The texture was evaluated with a Texture Analyser mod. TA.HDi 500 (Stable Micro Systems, Godalming, UK) equipped with a 25 kg load cell. Briefly, 15 g of the sample, removed from refrigeration 10 min prior, were inserted into a cylindrical cup (diameter 3 cm), and a piston was used to compress the sample at 1 mm/s up to 50% of its height. The pressure was held for 60 s. The force at the end of compression was considered as an index of resistance to compression (F2, N).
Color and texture were evaluated using at least 6 replicates for each sample.
Lipid oxidation and hydrolysis indexes
Total lipid extraction
Lipids were extracted using a method previously described by Bligh and Dyer (1959), according to the modification of Vernocchi et al. (2007). Peroxide value (PV) was used to determine primary lipid oxidation, thiobarbituric acid reactive substances (TBARS) were used to determine secondary oxidative products, while lipid hydrolysis was measured by free fatty acids (FFA) content. Extraction was performed in triplicate for each sample, and PV, TBARS, and FFA were determined in duplicate for each extract.
Peroxide value (PV)
The value of PV was determined by the ferrothiocyanate method (Chapman and Mackay, 1949). Results were expressed as millimoles of O2 per kg of lipid.

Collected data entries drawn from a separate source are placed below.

-- ==== Sys2Proof/Machine/LifeCycle.lean ====
section
/-! DEFINITION. The life-cycle controller: states and what they permit, test sessions, transitions, debug grants (R402 to R430). -/
namespace Sys2Proof.Machine

/-! ### States -/

/-- The four words of each state, by code (R402); any other value is INVALID, code 7. -/
def lcWords : List (List (BitVec 32)) :=
  [[0, 0, 0, 0], [0x00005A3C, 0, 0, 0], [0xC3A55A3C, 0, 0, 0], [0xC3A55A3C, 0x000096E1, 0, 0]] ++
  [[0xC3A55A3C, 0x1E6996E1, 0, 0], [0xC3A55A3C, 0x1E6996E1, 0x0000A55A, 0], List.replicate 4 0xFFFFFFFF]

def lcDecode (w : List (BitVec 32)) : Nat := (lcWords.idxOf? w).getD 7

/-- The state that OTP now holds. -/
def Otp.lcCode (o : Otp) : BitVec 4 := BitVec.ofNat 4 (lcDecode ((List.range 4).map o.lifeCycle))

/-- TEST_GATE[3:0] of a state with its session and grant scope (R405). -/
def lcGates (st : Nat) (session : Bool) (grant : BitVec 2) : BitVec 4 :=
  match st with
  | 0 | 5 => 0xF
  | 1 | 2 => if session then 0xF else 0
  | 4 => grant.setWidth 4 <<< 2
  | _ => 0

/-- Unsigned code may run in the state (R405). -/
def lcUnsigned (st : Nat) (session : Bool) : Bool := st = 0 || ((st = 1 || st = 2) && session)

/-- Both of the state in force and, after a completed transition, the new state permit unsigned code (R405, R420). -/
def State.unsignedOk (s : State) : Bool :=
  lcUnsigned s.lc.state.toNat s.lc.session && (!s.lc.transSince || lcUnsigned s.lc.otpState.toNat s.lc.session)

/-- The state permits secret use (R405). -/
def State.secretOk (s : State) : Bool := s.lc.state = 3 || s.lc.state = 4

/-- TEST_GATE as R405, R420 and R70 give it. -/
def State.gateValue (s : State) : BitVec 4 :=
  if ¬ s.otp.sensed ∨ (s.bnd.warmRunning ∧ s.bnd.coStage = 1) then 0
  else
    let g := lcGates s.lc.state.toNat s.lc.session (if s.lc.dbgOpen then s.lc.dbgScope else 0)
    if s.lc.transSince then g &&& lcGates s.lc.otpState.toNat s.lc.session 0 else g

/-- Drive the TEST_GATE outputs. -/
def State.driveGates (s : State) : State := { s with bnd := { s.bnd with testGate := s.gateValue } }

/-- The fields that every sense takes from OTP (R403, R384). -/
def State.lcResense (s : State) : State :=
  { s with lc := { s.lc with otpState := s.otp.lcCode, ticketsUsed := BitVec.ofNat 5 (thermometer (field (s.otp.tickets 0) 0 16)),
                             unlocks := BitVec.ofNat 7 (thermometer (s.otp.tickets 2 ++ s.otp.tickets 1)) } }

/-- The life-cycle part of the cold sense (R403, R421). -/
def State.lcSense (s : State) : State :=
  let s := s.lcResense
  let s := { s with lc := { s.lc with state := s.lc.otpState } }
  let s := if s.lc.state = 7 then s.log 0x09000086 else s
  s.driveGates

/-- Every partition is FREE and no slot of domains 0 to 63 holds a key (R414, R425). -/
def State.noTenant (s : State) : Bool :=
  (s.parts.all fun e => e.2.state = .free) && !(s.skn.slots.any fun e => e.2.valid && e.2.owner.toNat < 64)

/-! ### Test sessions -/

def State.setLc (s : State) (l : Lc) : State := { s with lc := l }
def State.sessStatus (s : State) (st : Status) : State := s.setLc { s.lc with sessStatus := st }

/-- Class `c` may write LC_SESSION and LC_TRANS_CTL: the instrument in BLANK, WAFER_TEST and PACKAGE_TEST only (R410). -/
def State.lcWrites (s : State) : Cls → Bool
  | .K | .H | .O => true
  | .I => s.otp.sensed && decide (s.lc.state.toNat ≤ 2)
  | _ => false

/-- LC_SESSION_OPEN: OPEN written by class `c` (R408, R411, R412). -/
def lcSessionOpen (s : State) (c : Cls) : State :=
  let st := s.lc.state.toNat
  if ¬ s.lcWrites c then s
  else if 6 ≤ st then s.sessStatus 0x0902
  else if c = .O then s.sessStatus 0x0901
  else if ¬ (st = 1 ∨ st = 2) then s.sessStatus 0x0902
  else if s.lc.session then s.sessStatus 0
  else if 16 ≤ s.lc.ticketsUsed.toNat then s.sessStatus 0x0910
  else if s.otp.running.isSome ∨ s.lc.trBusy then s.sessStatus 0x0904
  else if ¬ s.bnd.vppOk then s.sessStatus 0x090C
  else if s.bnd.pwrWarn then s.sessStatus 0x090D
  else
    (s.setLc { s.lc with sessBusy := true }).otpStart .ticket 0x4BC false (programTargets 0x4BC (1 <<< s.lc.ticketsUsed.toNat))

/-- LC_TICKET_VERIFIED: the ticket program ends; the session opens when it verified (R411, R412). -/
def lcTicketVerified (s : State) (b : Burn) : State :=
  match s.otp.running with
  | some r =>
    if r.user ≠ .ticket then s
    else
      let ticket := s.lc.ticketsUsed
      let e := s.otpEnd r b
      let s := e.2.setLc { e.2.lc with sessBusy := false }
      if e.1 then
        let s := { s with co := { s.co with holdAgain := s.co.testHold } }
        ((s.setLc { s.lc with session := true, sessStatus := 0, ticketsUsed := ticket + 1 }).log 0x09000082 (p0 := ticket.setWidth 64)).driveGates
      else s.sessStatus 0x090E
  | none => s

/-! ### Transitions -/

/-- A challenge of the purpose is live (R423). -/
def State.chalLive (s : State) (purpose : Nat) : Bool :=
  match s.lc.chal with
  | some c => (field c.record 48 8).toNat = purpose && decide (s.now < c.time.toNat + 600000000000)
  | none => false

/-- The requesters of R414 by state in force. -/
def lcRequester (c : Cls) (st : Nat) : Bool :=
  match c with
  | .K => true
  | .H | .I => decide (st ≤ 2)
  | _ => false

/-- The pairs of R414. -/
def lcPair (st target : Nat) : Bool := (st ≤ 4 && target = st + 1) || (st ≤ 5 && target = 6)

/-- The conditions of a pair (R414, R416): the status of the first that fails. -/
def lcConditions (s : State) (target : Nat) : Option Status :=
  match s.lc.state.toNat, target with
  | 1, 2 | 2, 3 => if s.lc.session then none else some 0x0906
  | 3, 4 => if [1, 2, 3, 4, 5].all fun p => s.otp.pst p = 1 then none else some 0x0907
  | 4, 5 =>
    if 8 ≤ s.lc.tokenFails.toNat then some 0x090B
    else if ¬ s.noTenant then some 0x0908
    else if ¬ s.chalLive 2 then some 0x0909
    else if s.otp.pst 5 = 1 ∧ s.lc.token = ofLeBytes 256 (s.otp.bytes 0x060 32) then none
    else some 0x090A
  | _, _ => none

/-- A LIFE_CYCLE or TICKETS word is marked WEAK. -/
def Otp.lcWeak (o : Otp) : Bool := ([0x4B0, 0x4B1, 0x4B2, 0x4B3] ++ [0x4BC, 0x4BD, 0x4BE, 0x4BF]).any fun a => bit o.weak a

/-- The checks of R415. -/
def lcGoCheck (s : State) (c : Cls) (target : Nat) : Option Status :=
  let st := s.lc.state.toNat
  if 6 ≤ st then some 0x0902
  else if ¬ lcRequester c st then some 0x0901
  else if ¬ lcPair st target then some 0x0902
  else if s.lc.transSince then some 0x0903
  else if s.lc.dbgOpen ∧ target ≠ 6 then some 0x0913
  else if s.otp.running.isSome ∨ s.lc.sessBusy ∨ s.lc.trBusy then some 0x0904
  else if s.otp.lcWeak then some 0x0905
  else match lcConditions s target with
    | some x => some x
    | none => if ¬ s.bnd.vppOk then some 0x090C else if s.bnd.pwrWarn then some 0x090D else none

/-- LC_TRANS_GO: TARGET and GO written by class `c` (R415 to R417). -/
def lcTransGo (s : State) (c : Cls) (target : BitVec 4) : State :=
  if ¬ s.lcWrites c then s
  else
    let r := lcGoCheck s c target.toNat
    let s := s.setLc { s.lc with target := if c = .O then s.lc.target else target, token := 0 }
    match r with
    | some st =>
      let s := s.setLc { s.lc with trStatus := st }
      if st = 0x090A then (s.setLc { s.lc with tokenFails := s.lc.tokenFails + 1 }).log 0x09000085 else s
    | none =>
      (s.setLc { s.lc with trBusy := true, trPhase := 1, trTo := target, trStart := s.bnd.timebase, trStop := false,
                           trWords := ofBits 4 ((List.range 4).filter fun j => (lcWords.getD target.toNat []).getD j 0 ≠ s.otp.lifeCycle j),
                           chal := if target = 5 then none else s.lc.chal }).log 0x09000080 (p0 := s.lc.state.setWidth 64) (p1 := target.setWidth 64)

/-- The words of LIFE_CYCLE that the transition changes, with the target bits (R417). -/
def lcChanges (s : State) : List (Nat × BitVec 40) :=
  (bitsSet s.lc.trWords).map fun j => (j, ((lcWords.getD s.lc.trTo.toNat []).getD j 0).setWidth 40)

/-- The words that copy `c` of the transition has pulsed, with what the verifies leave in OTP_STAT (R393, R418). PULSES of a copy that
needed some and verified is a free value of 1 to 4. -/
def lcBurnCopy (s : State) (changes : List (Nat × BitVec 40)) (c : Nat) (b : List CopyBurn) : State :=
  let a (x : Nat × BitVec 40) : Nat := 0x4B0 + 4 * c + x.1
  let before := changes.all fun x => (s.otp.word (a x)).verified x.2
  let o := changes.foldl (fun o x =>
    let o := o.burnWord (a x) x.2 (b.getD x.1 {})
    if (o.word (a x)).verified x.2 then o else { o with weak := mark o.weak (0x4B0 + x.1) true }) s.otp
  let fail := changes.any fun x => !(o.word (a x)).verified x.2
  let n : BitVec 3 := if before then 0 else if fail then 4 else (s.draw 2).setWidth 3 + 1
  { s.drawn 1 with otp := { o with
      pulses := n, leakyStat := changes.any fun x => (o.word (a x)).leakyAfter (a x) x.2
      copyFail := putBit (if c = 0 then 0 else o.copyFail) c fail } }

/-- LC_TRANSITION_PHASE: the phase in progress ends with these outcomes, and the next of the schedule begins (R417, R418). -/
def lcTransitionPhase (s : State) (b : List CopyBurn) : State :=
  if ¬ s.lc.trBusy ∨ s.lc.trStop then s
  else
    let t := s.lc.trStart.toNat
    match s.lc.trPhase.toNat with
    | 1 => (s.at (t + 200000)).setLc { s.lc with trPhase := 2 }
    | 2 =>
      let ch := lcChanges s
      let s := (lcBurnCopy s ch 0 b).at (t + 800000)
      if ch.all fun x => (s.otp.word (0x4B0 + x.1)).verified x.2 then s.setLc { s.lc with trPhase := 3 } else s.setLc { s.lc with trStop := true }
    | 3 =>
      ((lcBurnCopy s (lcChanges s) 1 b).at (t + 1400000)).setLc { s.lc with trPhase := 4 }
    | 4 => ((lcBurnCopy s (lcChanges s) 2 b).at (t + 2000000)).setLc { s.lc with trPhase := 5 }
    | _ => s

/-- Unsigned code in core SRAM stops where the states no longer permit it (R406, R420). -/
def State.unsignedStop (s : State) : State := if s.unsignedOk then s else { s with co := { s.co with unsignedRun := false } }

/-- LC_TRANSITION_END at t0 + 2.2 ms (R417 to R420). -/
def lcTransitionEnd (s : State) : State :=
  if ¬ s.lc.trBusy ∨ ¬ (s.lc.trPhase = 5 ∨ s.lc.trStop) then s
  else
    let s := s.at (s.lc.trStart.toNat + 2200000)
    let now := s.otp.lcCode
    let st : Status := if s.lc.trStop then 0x090E else if now = s.lc.trTo then 0 else 0x090F
    let s := s.setLc { s.lc with trBusy := false, trPhase := 0, trStatus := st, otpState := now, trStop := false }
    let s := if st = 0 then s.setLc { s.lc with transSince := true, session := false } else s
    (s.unsignedStop.driveGates).log 0x09000081 (p0 := st.setWidth 64)

/-- A cold reset cuts a transition: what the copy in progress then reads is open. -/
def State.lcCut (s : State) : State :=
  if s.lc.trBusy ∧ 2 ≤ s.lc.trPhase.toNat ∧ s.lc.trPhase.toNat ≤ 4 ∧ ¬ s.lc.trStop then
    let c (i : Nat) : CopyBurn := { hi := s.drawAt 40 i &&& s.drawAt 40 (i + 4), nrm := s.drawAt 40 (i + 4), low := 0 }
    { s with freeCount := s.freeCount + 8, otp := (lcBurnCopy s (lcChanges s) (s.lc.trPhase.toNat - 2) [c 0, c 1, c 2, c 3]).otp }
  else s

/-! ### Debug authorisation -/

def State.dbgStatus (s : State) (st : Status) : State := s.setLc { s.lc with dbgStatus := st }

/-- The challenge record of R422. -/
def lcRecord (s : State) (nonce : List Byte) : BitVec 768 :=
  let p2 := s.lc.purpose
  ofLeBytes 768 (leBytes 2 (0x0E4B : BitVec 16) ++ leBytes 2 (0x0D52 : BitVec 16) ++ [0x21, 0x04, if p2 then 2 else 1, if p2 then 0 else s.lc.scope.setWidth 8] ++
    leBytes 2 (if p2 then 0 else s.lc.duration) ++ [s.lc.unlocks.setWidth 8, 0] ++ s.otp.bytes 0x038 16 ++ nonce ++ leBytes 8 s.bnd.timebase ++ List.replicate 12 0)

/-- LC_DBG_NEW (R422). -/
def lcDbgNew (s : State) (c : Cls) : State :=
  if c ≠ .K then s
  else if s.lc.state ≠ 4 then s.dbgStatus 0x0902
  else if ¬ s.skn.drbgReady 0 then s.dbgStatus 0x020A
  else
    let s' := s.drbgUsed 48
    s'.setLc { s'.lc with chal := some { record := lcRecord s (s.randomBytes 48), time := s.bnd.timebase }, dbgStatus := 0 }

/-- The checks of R425; a DURATION of 0 is LC_SCOPE (LC_DBG_CTL). -/
def lcGrantCheck (s : State) : Option Status :=
  if s.lc.state ≠ 4 then some 0x0902
  else if s.lc.trBusy ∨ s.lc.transSince then some 0x0903
  else if ¬ s.chalLive 1 then some 0x0909
  else
    let r := match s.lc.chal with | some c => c.record | none => 0
    if s.lc.scope = 0 ∨ s.lc.scope &&& ~~~(field r 56 2) ≠ 0 ∨ s.lc.duration = 0 ∨ field r 64 16 = 0 then some 0x0911
    else if 64 ≤ s.lc.unlocks.toNat then some 0x0912
    else if (field r 80 8).toNat ≠ s.lc.unlocks.toNat then some 0x0909
    else if ¬ s.noTenant then some 0x0908
    else if s.otp.running.isSome then some 0x0904
    else if ¬ s.bnd.vppOk then some 0x090C
    else if s.bnd.pwrWarn then some 0x090D
    else none

/-- Empty a slot: material and metadata go, GEN stays (log entry 20). -/
def Skein.emptySlot (k : Skein) (i : Nat) : Skein := k.setSlot i { gen := (k.slot i).gen, written := (k.slot i).written }
def Skein.emptySlots (k : Skein) (l : List Nat) : Skein := l.foldl Skein.emptySlot k

/-- LC_DBG_GRANT (R425, R426 steps 1 to 3), before which Keeper erases every ledger and configuration key (R459). The grant lasts the DURATION of the signed record (log entry 20). -/
def lcDbgGrant (s : State) (c : Cls) : State :=
  if c ≠ .K then s
  else
    let s := s.eraseStoreKeys fun _ => true
    match lcGrantCheck s with
    | some st => s.dbgStatus st
    | none =>
      let dur := match s.lc.chal with | some c => field c.record 64 16 | none => 0
      let n := s.lc.unlocks.toNat
      let s := { s with skn := s.skn.emptySlots [0, 1, 2, 3, 16, 17, 18] }
      let s := s.setLc { s.lc with chal := none, dbgSince := true, granting := some (s.lc.scope, dur) }
      s.otpStart .count (0x4BD + n / 32) false (programTargets 0x4BD (1 <<< (n % 32)))

/-- LC_GRANT_OPEN: the count program ends; the gates rise when it verified (R426 step 4). -/
def lcGrantOpen (s : State) (b : Burn) : State :=
  match s.otp.running with
  | some r =>
    if r.user ≠ .count then s
    else
      let e := s.otpEnd r b
      let g := s.lc.granting
      let s := e.2.setLc { e.2.lc with granting := none }
      if ¬ e.1 then s.dbgStatus 0x090E
      else
        let s := s.setLc { s.lc with unlocks := BitVec.ofNat 7 (thermometer (s.otp.tickets 2 ++ s.otp.tickets 1)) }
        match g with
        | none => s
        | some (sc, dur) =>
          ((s.setLc { s.lc with dbgOpen := true, dbgScope := sc, openedAt := s.bnd.timebase, grantFor := dur, dbgStatus := 0 }).driveGates).logItems 0x09000083
            [sc.toNat, s.lc.unlocks.toNat, dur.toNat]
  | none => s

/-- The end of a grant (R427). The event names the cause: 0 LOCK, 1 expiry, 2 warm reset, 3 cold reset. -/
def State.endGrant (s : State) (cause : Nat) : State :=
  if s.lc.dbgOpen then
    ((s.setLc { s.lc with dbgOpen := false, dbgScope := 0, grantFor := 0 }).driveGates).logItems 0x09000084 [cause]
  else s

/-- LC_DBG_LOCK (R427). -/
def lcDbgLock (s : State) (c : Cls) : State :=
  if c ≠ .K then s else if 6 ≤ s.lc.state.toNat then s.dbgStatus 0x0902 else (s.endGrant 0).dbgStatus 0

/-- LC_GRANT_EXPIRE (R427). -/
def lcGrantExpire (s : State) : State :=
  if s.lc.dbgOpen then (s.at (s.lc.openedAt.toNat + s.lc.grantFor.toNat * 1000000000)).endGrant 1 else s

/-- LC_CHALLENGE_EXPIRE (R423). -/
def lcChallengeExpire (s : State) : State :=
  match s.lc.chal with
  | some c => (s.at (c.time.toNat + 600000000000)).setLc { s.lc with chal := none }
  | none => s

Thiobarbituric acid reactive substances (TBARS)
The 2-thiobarbituric acid-reactive substances (TBARS) were measured according to the method described by Bao and Ertbjerg (2015). Results were expressed as mg of malondialdehyde (MA) per kg of fillet, calculated using a standard curve of 1,1,3,3-tetraethoxypropane.
Free fatty acid (FFA)
FFA content was determined using the method of Lowry and Tinsley (1976), modified according to Bernárdez et al. (2005). The absorbance was read at 710 nm, and the amount of FFA was determined using a standard curve prepared from oleic acid. Results were expressed as g oleic acid/100 g lipids.
Statistical analysis
All data were subjected to one-way ANOVA for mean comparisons, with standard deviation (SD) calculated, and significant differences were determined according to the Tukey HSD post-hoc test. Pearson correlation was used as a measure of linear association between treatments.

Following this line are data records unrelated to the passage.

def pkeCheck (s : State) (f : Flight) : Option Status :=
  let d := f.desc
  let set := Desc.pkeSet d
  let fn := Desc.pkeFn d
  let seed := fn = 0 ∨ fn = 2
  let target := fn = 4 ∨ fn = 5 ∨ fn = 6
  if fn = 7 then (if (Desc.length d).toNat ≠ 0 then some 0x0404 else none)
  else firstFail ([
    if ¬ pkeOffers set fn then some 0x0401 else none,
    if (6 ≤ set ∧ Desc.scheme d = 3) ∨ (set < 6 ∧ Desc.scheme d ≠ 0) then some 0x0401 else none,
    if (Desc.length d).toNat ≠ 0 then some 0x0404 else none] ++
    (pkeInputs d ++ pkeOutputs d).map (fun e => pkeForm s f.queue e.1 e.2) ++ [
    if seed then s.skn.usable (Desc.skey d) (Desc.dom d) 3 engPke else none,
    if seed ∧ ¬ pkeSeedLen set (s.skn.slot (Desc.skey d)).len then some 0x0401 else none,
    if target ∧ ((attrCheck d).isSome ∨ (ownerCheck d).isSome ∨ attrLen d ≠ pkeSecret set) then some 0x0207 else none,
    if target then s.skn.targetRange (Desc.skey d) else none,
    pkeHolderCheck s d,
    if fn ≠ 1 ∧ ¬ s.skn.drbgReady 0 then some 0x020A else none])

/-- The operation to take up next (R350). -/
def State.pkeNext (s : State) : Option Flight :=
  let k := s.pkeWaiting.find? fun f => qClass f.queue = .keeper
  let o := s.pkeWaiting.find? fun f => qClass f.queue ≠ .keeper
  match k, o with
  | some k, some o => if 4 ≤ s.pke.keeperRun then some o else some k
  | some k, none => some k
  | none, o => o

/-- PKE_TAKE_UP: checks, then the reads of the seed and of plain inputs (R350, R351). A seed is read once, here, so that a later erase of its
slot leaves the operation its material (R281). -/
def pkeTakeUp (s : State) : State :=
  if s.pke.state ≠ 0 ∨ s.vent.pkeDarnPending then s
  else match s.pkeNext with
    | none => s
    | some f =>
      let others := s.pkeWaiting.any fun g => qClass g.queue ≠ .keeper
      let run := if qClass f.queue = .keeper ∧ others then s.pke.keeperRun + 1 else 0
      let s := (s.setPke { s.pke with state := 1, phase := 0, run := some f.tag, keeperRun := run, since := s.bnd.timebase }).worked (unitKind · = 9)
      match pkeCheck s f with
      | some st => s.pkeDone f st
      | none =>
        if Desc.pkeFn f.desc = 7 then (s.setPke (s.pke.setHolder (Desc.holder f.desc) {})).pkeDone f 0
        else
          let seed := if Desc.pkeFn f.desc = 0 ∨ Desc.pkeFn f.desc = 2 then (s.skn.slot (Desc.skey f.desc)).bytes else []
          let s := s.setPke { s.pke with phase := 1, seed := seed }
          (pkeInputs f.desc).foldl (fun s e => if bit e.1 63 then s else s.requestSpan (.cmd f.tag) 65 (field e.1 0 52).toNat e.2) s

/-! ### Timed schedules (R353 to R357) -/

/-- Coefficients of ByteDecode12. -/
def decode12 : List Byte → List Nat
  | a :: b :: c :: r => (a.toNat + 256 * (b.toNat % 16)) :: (b.toNat / 16 + 16 * c.toNat) :: decode12 r
  | _ => []

/-- Exactly `n` bytes. -/
def fitBytes (n : Nat) (bs : List Byte) : List Byte := bs.take n ++ List.replicate (n - bs.length) 0

/-- The refusal of a curve public key (R356). -/
def pointCheck (c : Curve) (x y : Nat) : Option Status :=
  if c.p ≤ x ∨ c.p ≤ y then some 0x0408 else if x = 0 ∧ y = 0 then some 0x040A else if ¬ c.onCurve x y then some 0x0409 else none

/-- The VERDICT pair (R359). -/
def verdict (ok : Bool) : W64 := if ok then 0xC3693C96 else 0xFFFF0000

/-- What the timed schedule of a function computes from its inputs; `rnd` are the bytes drawn from DRBG instance 0. -/
def pkeCompute (s : State) (d : Desc) (ins : List (List Byte)) (rnd : List Byte) : PkeOut :=
  let set := Desc.pkeSet d
  let fn := Desc.pkeFn d
  let c := pkeCurve set
  let a := ins.getD 0 []
  let b := ins.getD 1 []
  let g := ins.getD 2 []
  let seed := s.pke.seed
  let x := s.pke.holder (Desc.holder d)
  let time (k : Nat) : Nat := pkeCycles set fn k
  let pub := (number (b.take c.bytes), number (b.drop c.bytes))
  match fn with
  | 0 =>
    if set < 2 then
      let r := c.sign (c.scalar seed) (number rnd % (c.n - 1) + 1) a
      if r.1 = 0 ∨ r.2 = 0 then { status := 0x0406, cycles := time 0 }
      else { out := octets c.bytes r.1 ++ octets c.bytes r.2, result := some 0, cycles := time 0 }
    else
      let r := mldsaSign set seed a (rnd.take 32)
      if 255 < r.2 then { status := 0x040E, cycles := time 255 }
      else { out := fitBytes (pkeSig set) r.1, result := some (BitVec.ofNat 64 r.2), cycles := time r.2 }
  | 1 =>
    if set < 2 then
      let r := number (g.take c.bytes)
      let t := number (g.drop c.bytes)
      let bad := firstFail [if r = 0 ∨ t = 0 then some 0x0406 else none, if c.n ≤ r ∨ c.n ≤ t then some 0x0408 else none, pointCheck c pub.1 pub.2]
      match bad with
      | some st => { status := st, cycles := time 0 }
      | none => { result := some (verdict (c.verify pub r t a)), cycles := time 0 }
    else if set < 4 then { result := some (verdict (mldsaVerify set b a g)), cycles := time 0 }
    else
      let n := number b
      let t := number g
      let bad := firstFail [if n % 2 = 0 ∨ b.headD 0 = 0 then some 0x040B else none, if t = 0 then some 0x0406 else none,
        if t = 1 then some 0x0407 else none, if n ≤ t then some 0x0408 else none]
      match bad with
      | some st => { status := st, cycles := time 0 }
      | none => { result := some (verdict (rsaVerify (pkePub set) (Desc.scheme d) n t a)), cycles := time 0 }
  | 2 => { out := if set < 2 then c.pub (c.scalar seed) else fitBytes (pkePub set) (mldsaPublic set seed), cycles := time 0 }
  | 3 =>
    if set < 2 then
      let k := number rnd % (c.n - 1) + 1
      { out := c.pub k, holder := some { dhFull := true, dhSet := BitVec.ofNat 4 set, scalar := k, owner := Desc.dom d }, cycles := time 0 }
    else
      { out := fitBytes (pkePub set) (mlkemPublic set (rnd.take 64)),
        holder := some { kemFull := true, kemSet := BitVec.ofNat 4 set, dz := rnd.take 64, owner := Desc.dom d }, cycles := time 0 }
  | 4 =>
    if (decode12 (a.take (if set = 4 then 1152 else 1536))).any fun v => 3329 ≤ v then { status := 0x040B, cycles := time 0 }
    else
      let r := mlkemEncaps set a (rnd.take 32)
      { out := fitBytes (pkeCt set) r.1, secret := fitBytes 32 r.2, cycles := time 0 }
  | 5 => { secret := fitBytes 32 (mlkemDecaps set x.dz a), cycles := time 0 }
  | _ =>
    let peer := (number (a.take c.bytes), number (a.drop c.bytes))
    match pointCheck c peer.1 peer.2 with
    | some st => { status := st, cycles := time 0 }
    | none => match c.mul x.scalar (some peer) with
      | none => { status := 0x040A, cycles := time 0 }
      | some q => { secret := octets c.bytes q.1, cycles := time 0 }

/-- A holder part is zeroed when an operation that names it enters its timed schedule (R348). -/
def Pke.usePart (p : Pke) (d : Desc) : Pke :=
  let x := p.holder (Desc.holder d)
  match Desc.pkeFn d with
  | 5 => p.setHolder (Desc.holder d) { x with kemFull := false, kemSet := 0, dz := [] }
  | 6 => p.setHolder (Desc.holder d) { x with dhFull := false, dhSet := 0, scalar := 0 }
  | _ => p

/-- Every input is in working memory and the constants are loaded: the timed schedule begins (R351, R352). A DRBG that has failed since the
checks refuses the draw (R294). -/
def pkeSchedule (f : Flight) (s : State) : State :=
  if s.pke.run ≠ some f.tag ∨ s.pke.phase ≠ 1 ∨ ¬ s.ownDone (.cmd f.tag) then s
  else
    let d := f.desc
    let set := Desc.pkeSet d
    let s := if bit s.pke.constValid set then s else s.at (s.pke.since.toNat + cyclesNs (pkeConst set))
    let ins := (pkeInputs d).map fun e => s.pkeRead f e.1 e.2
    let draws := Desc.pkeFn d ≠ 1
    if draws ∧ ¬ s.skn.drbgReady 0 then s.pkeDone f 0x020A else
    let rnd := s.randomBytes 64
    let o := pkeCompute s d ins rnd
    let s := if draws then s.drbgUsed 64 else s
    (s.ownDrop (.cmd f.tag)).setPke { s.pke.usePart d with
      phase := 2, since := s.bnd.timebase, outcome := some o, constValid := if set < 6 then putBit s.pke.constValid set true else s.pke.constValid }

Principal Components Analysis (PCA), based on the Spearman correlation matrix, was performed using all the variables to reduce dimensionality and better represent the variation present in the dataset.
All data were processed using XLSTAT, a Microsoft Office Excel add-in software (XLSTAT 2021, Addinsoft, Paris, France).
Results and Discussion
Differential scanning calorimetry (DSC)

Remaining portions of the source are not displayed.